桑田佳祐、サザン40周年キックオフライブへの思いを語る

桑田佳祐、サザン40周年キックオフライブへの思いを語る

 桑田佳祐がMCを務める『ニッポンハム ムーンライト・ミーティング 桑田佳祐のやさしい夜遊び』(JFN系列38局ネット)。5月26日の放送は「デビュー40周年に向けて、サザンオールスターズ特集!」として、多くの名曲とエピソードが披露される、ファン必聴の1時間となった。

 桑田は冒頭、『1978年といえば、日本の空の玄関口・成田空港が開港、東京の池袋には超高層ビル・サンシャイン60が建ち、原宿には竹の子族が出現。映画『スター・ウォーズ』が日本で初めて公開され、インベーダーゲームが登場した年でした』と、デビューイヤーを懐かしみつつ振り返った。そして、デビュー記念日の6月25日、翌26日に開催されるNHKホールでの40周年キックオフライブが、全国47都道府県の映画館でライブビューイングされることが決定したという、ファンにうれしい報告も。前日にはメンバーが集まり、ライブに向けて打ち合わせや軽い練習を行なったそうで、『まだ曲順も決まっていないのに、ライブビューイングまで先に決まって、不思議な仕事ですよ』とまとめた。

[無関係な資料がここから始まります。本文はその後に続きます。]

theorem test_decode_nop : decode 0b0000000000000000#16 = .ok .nop := by decide
theorem test_decode_encChar : decode 0b0001000011111111#16 = .ok (.encChar 0xFF#8) := by decide
theorem test_decode_encClose : decode 0b0010000000000000#16 = .ok .encClose := by decide
theorem test_decode_pkAdd : decode 0b0011000000010101#16 = .ok (.pkAdd 0b10101#5) := by decide
theorem test_decode_pkClose : decode 0b0100000000000000#16 = .ok .pkClose := by decide
theorem test_decode_rdCount : decode 0b0101000100000000#16 = .ok (.rdCount 0x100#9) := by decide
theorem test_decode_rdStatus : decode 0b0110000000000000#16 = .ok .rdStatus := by decide
theorem test_decode_rdFault : decode 0b0111000000000000#16 = .ok .rdFault := by decide

/-- V7: why each word is illegal. -/
theorem test_decode_illegal :
    decode 0x8000#16 = .error .reservedOpcode ∧ decode 0xF123#16 = .error .reservedOpcode ∧
    decode 0x0001#16 = .error .reservedArgument ∧ decode 0x1100#16 = .error .reservedArgument ∧
    decode 0x2001#16 = .error .reservedArgument ∧ decode 0x3020#16 = .error .reservedArgument ∧
    decode 0x4001#16 = .error .reservedArgument ∧ decode 0x5101#16 = .error .keyOutOfRange ∧
    decode 0x51FF#16 = .error .keyOutOfRange ∧ decode 0x5200#16 = .error .reservedArgument ∧
    decode 0x6001#16 = .error .reservedArgument ∧ decode 0x7001#16 = .error .reservedArgument := by
  decide

theorem test_decodeTableWord :
    decodeTableWord 16 0x301F = some (.pkAdd 31#5) ∧ decodeTableWord 16 0x3020 = none ∧
    decodeTableWord 8 0x41 = none ∧ decodeTableWord 17 0x13000 = none := by
  decide

/-- R64: the named operands. -/
theorem test_named_operands :
    namedCode "TOGGLE" = some 31#5 ∧ namedCode "NULL" = some 0#5 ∧ namedCode "PERIOD" = some 27#5 ∧
    namedKey "SHIFT" = some 0x100#9 ∧ charOperand '\n' = some 0x0A#8 ∧ charOperand '\r' = some 0x0D#8 := by
  decide

/-- R64, on lines of P1, P4 and P5 and the expansions of E1 and E2. -/
theorem test_assemble :
    assemble "ENC_CHAR 'H'      # 0x1048   CS + 30, 8" = some (.command (.encChar 0x48#8)) ∧
    assemble "PK_ADD TOGGLE     # 0x301F" = some (.command (.pkAdd 31#5)) ∧
    assemble "RD_COUNT SHIFT" = some (.command (.rdCount 0x100#9)) ∧ assemble "RD_COUNT 0x101" = none ∧
    assemble ".word 0x5101      # illegal" = some (.word 0x5101#16) ∧
    (assemble "ENC_TEXT \"Hi.\"").map AsmLine.words = some [0x1048#16, 0x1069#16, 0x102E#16] ∧
    (assemble "PACK 30, 1, 2, 0").map AsmLine.words = some [0x301E#16, 0x3001#16, 0x3002#16, 0x3000#16, 0x4000#16] := by
  decide

/-- R64's SESSION, on CS = 30, 1, 2, 0 of E2. -/
theorem test_session :
    let line := assemble "SESSION \"Ab\""
    line.map AsmLine.words = some [0x1041#16, 0x1062#16, 0x2000#16] ∧
    line.map (·.wordsAfter { closed with cs := [30#5, 1#5, 2#5, 0#5] }) =
      some [0x301E#16, 0x3001#16, 0x3002#16, 0x3000#16, 0x4000#16] := by
  decide

/-! ## The classifier and the code table (V1) -/

theorem test_classify :
    classify 0x20#8 = .space ∧ classify 0x0A#8 = .cr ∧ classify 0x2E#8 = .period ∧ classify 0x41#8 = .letter .upper ∧
    classify 0x5A#8 = .letter .upper ∧ classify 0x61#8 = .letter .lower ∧ classify 0x7A#8 = .letter .lower ∧
    ([0x40#8, 0x5B#8, 0x60#8, 0x7B#8, 0x30#8, 0x0D#8, 0x5F#8, 0x09#8, 0x00#8, 0x7F#8, 0xC9#8].map classify).all
      (· = .symbol) = true := by
  decide

theorem test_figRom :
    figRom start.params 0x30#8 = 16#5 ∧ figRom start.params 0x39#8 = 25#5 ∧ figRom start.params 0x3A#8 = 26#5 ∧
    figRom start.params 0x3B#8 = 27#5 ∧ figRom start.params 0x21#8 = 1#5 ∧ figRom start.params 0x40#8 = 15#5 ∧
    figRom start.params 0x5B#8 = 0#5 ∧ figRom start.params 0xA3#8 = 0#5 ∧ figRom start.params 0x00#8 = 0#5 := by
  decide

/-- V2, for any FIG_PUNCT at all: a character above 0x7F is unencodable in the block as built. -/
theorem test_figRom_above_ascii : figRom Config.params 0xFF#8 = 0#5 ∧ figRom Config.params 0x39#8 = 25#5 := by decide

/-! ## One step of each command -/

theorem test_nop_in_fault_state : after faulted 0x0000#16 = faulted := by decide

/-- V2, Figures column of 'A': CS + 31, 30, 1; MODE L; count 0x41, 0x100. -/
theorem test_encChar_uppercase_in_figures :
    (after figures 0x1041#16).cs = [31#5, 30#5, 1#5] ∧ (after figures 0x1041#16).mode = .letters ∧
    (after figures 0x1041#16).count = [(0x41, 1), (0x100, 1)] ∧ (after figures 0x1041#16).shiftStatus = .lower := by
  decide

/-- V2: with CNT_W = 8 and COUNT[0x41] = 0xFF, 'a' gives COUNT[0x41] = 0; '@' = FIG_PUNCT[14] from Letters gives 31, 15;
'[' that is not in FIG_PUNCT gives its diagnostic and its count. -/
theorem test_encChar_wrap_and_symbols :
    (after { start with params := ⟨8, punct⟩, count := [(0x41, 0xFF)] } 0x1061#16).count = [] ∧
    (after start 0x1040#16).cs = [31#5, 15#5] ∧ (after start 0x1040#16).mode = .figures ∧
    (after figures 0x105B#16).diag = [.unencodable 0x5B#8] ∧ (after figures 0x105B#16).cs = [] ∧
    (after figures 0x105B#16).mode = .figures ∧ (after figures 0x105B#16).count = [(0x5B, 1)] := by
  decide

/-- V3, second row. -/
theorem test_encClose_in_figures :
    after figures 0x2000#16 = { figures with cs := [0#5], encClosed := true } ∧
    (after figures 0x2000#16).statusWord = 0x00000005#32 := by
  decide

/-- V3, third and fourth rows. -/
theorem test_encClose_faults :
    after closed 0x2000#16 = { closed with fault := true, faultCause := .protocolMisuse, faultCmd := 0x2000#16 } ∧
    after start 0x2001#16 = { start with fault := true, faultCause := .illegalCommand, faultCmd := 0x2001#16 } := by
  decide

 番組本編は、「浮き沈みの激しい芸能界で、いろいろなことがあったと思いますが、40年間、第一線で活躍し続けたのはすごいこと。まさに国民的スーパーバンドです」と、すべての音楽ファンの思いを代弁するようなメールからスタート。桑田は自身について『スター性やカリスマ性があったらいいなと思うけど、ついぞない』と言うが、一方で、今回の放送ではメンバーに対する信頼を語る場面が多く見られた。

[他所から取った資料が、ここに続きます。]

-- ==== Sys2Proof/Machine/Pseudocode.lean ====
section
/-! DEFINITION. The instruction-step function as the spec's pseudocode writes it (00_scope.md R13, R14, with the execute
phases of R100 to R134): numbers in place of bit vectors, explicit `mod 65536` and `mod 4096`, and the memory array as the
function `M`. The machine does not use it; it is the reading of the spec that the machine is held against. -/

namespace Sys2Proof.Machine

/-- The registers and the array of rule R13, as unbounded numbers. -/
structure PseudoState where
  acc : Nat
  pc : Nat
  ir : Nat
  Z : Bool
  N : Bool
  halted : Bool
  M : Nat → Nat
  signal : Signal

/-- `MemRead(addr, 1)`: "addresses wrap modulo 4096 everywhere they are used as an address" (20_memory.md R42). -/
def PseudoState.memRead (s : PseudoState) (addr : Nat) : Nat := s.M (addr % 4096)

/-- `MemWrite(addr, 1, v)`. -/
def PseudoState.memWrite (s : PseudoState) (addr v : Nat) : PseudoState :=
  { s with M := fun b => if b = addr % 4096 then v else s.M b }

/-- `acc <- v` and the flag updater of R24. -/
def PseudoState.loadAcc (s : PseudoState) (v : Nat) : PseudoState :=
  { s with acc := v, Z := decide (v = 0), N := decide (32768 ≤ v) }

/-- `sint16` of R12 on a number below 65536. -/
def PseudoState.signedAcc (s : PseudoState) : Int :=
  if s.acc < 32768 then (s.acc : Int) else (s.acc : Int) - 65536

/-- Fetch (R14): `ir <- MemRead(pc, 1); pc <- (pc + 1) mod 4096`; no signal yet (R13). -/
def PseudoState.fetch (s : PseudoState) : PseudoState :=
  { s with ir := s.memRead s.pc, pc := (s.pc + 1) % 4096, signal := .none }

/-- Execute (R14): `case op of`, with the operand `a`. -/
def PseudoState.execute (s : PseudoState) (op a : Nat) : PseudoState :=
  match op with
  | 0 => s.loadAcc (s.memRead a)
  | 1 => s.memWrite a s.acc
  | 2 => s.loadAcc ((s.acc + s.memRead a) % 65536)
  | 3 => s.loadAcc (((s.acc : Int) - (s.memRead a : Int)) % 65536).toNat
  | 4 => { s with pc := a }
  | 5 => if s.N = false then { s with pc := a } else s
  | 6 => if s.Z = false then { s with pc := a } else s
  | 7 => { s with halted := true, signal := .halt }
  | 8 => if a = 0 then { s with signal := .numberOutput s.signedAcc } else s
  | _ => s

/-- The step of R14: fetch, then decode `op <- ir[15:12]`, `a <- ir[11:0]`, then execute. -/
def pseudoStep (s : PseudoState) : PseudoState :=
  s.fetch.execute (s.fetch.ir / 4096 % 16) (s.fetch.ir % 4096)

/-- The state of the machine as the pseudocode's. Addresses of `M` from 4096 on are not read; they hold 0. -/
def State.toPseudo (s : State) : PseudoState where
  acc := s.acc.toNat
  pc := s.pc.toNat
  ir := s.ir.toNat
  Z := s.Z
  N := s.N
  halted := s.halted
  M := fun k => if k < 4096 then (s.mem.read (BitVec.ofNat 12 k)).toNat else 0
  signal := s.signal

end Sys2Proof.Machine
end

 原由子について、名曲「そんなヒロシに騙されて」のリクエストとともに、次のようなメールが寄せられていた。「桑田さんも常日頃から言われていますが、原由子さんの存在が、サザンの持ち味を足し算ではなく、掛け算となり、大いなる力を出してくれているのだと思います」ーー桑田はこれに対し、『原さんがいないとサザンは動かないから。サポートメンバーやスタッフも、一番彼女を信頼している』と同意。また、ドラムスの松田弘についても、『すごいドラマーだなと思いますよ。あれだけドラムを叩きながら、ライブではコーラスもやる。なかなかいないですよ。彼は音感がいいから、譜面よりも音で覚えて、普通ではないラインも歌えるし、マイクの使い方もうまい』と、その音楽的センスについて言及していた。

 またデビュー時からのファンからは、「40年前、中学2年生の時に親に買ってもらった黒いトランジスタラジオから、衝撃的な生歌が聴こえてきました」と、「勝手にシンドバッド」のリクエストも。これに対して桑田は、『不思議なもんで、毛ガニ(野沢秀行)のパーカッションじゃないと、このグルーヴが出ない。毛ガニがいなければ、私はいなかったというね』と、野沢への信頼も語っている。

 やはり、ファンの関心事は残り1カ月を切った「40周年キックオフライブ」だ。桑田も意気込んで準備に臨んでいるが、ファンからは「凝った演出でなくてもいいんです。ステージで輝くメンバーの演奏、桑田さんの歌声に一曲でも多く酔っていたい。このときをともに迎えられたことをよろこびたい」との声が寄せられていた。『ステージに立つ人間としては、何をやればウケるのか、どんな演出がいいのか、と悩んでしまうけれど、ファンの方にそう言ってもらえると心強い』と桑田。一方で、先週に引き続き届いた「ライブの1曲目は『ネオ・ブラボー!!』にしてほしい」という熱烈なラブコールに対しては、『もう、曲順もあからさまにしていきたくて、会場でセットリストを配っちゃおうと思うの。1曲目は『茅ヶ崎に背を向けて』にしたい』と、突然の予告をしていた。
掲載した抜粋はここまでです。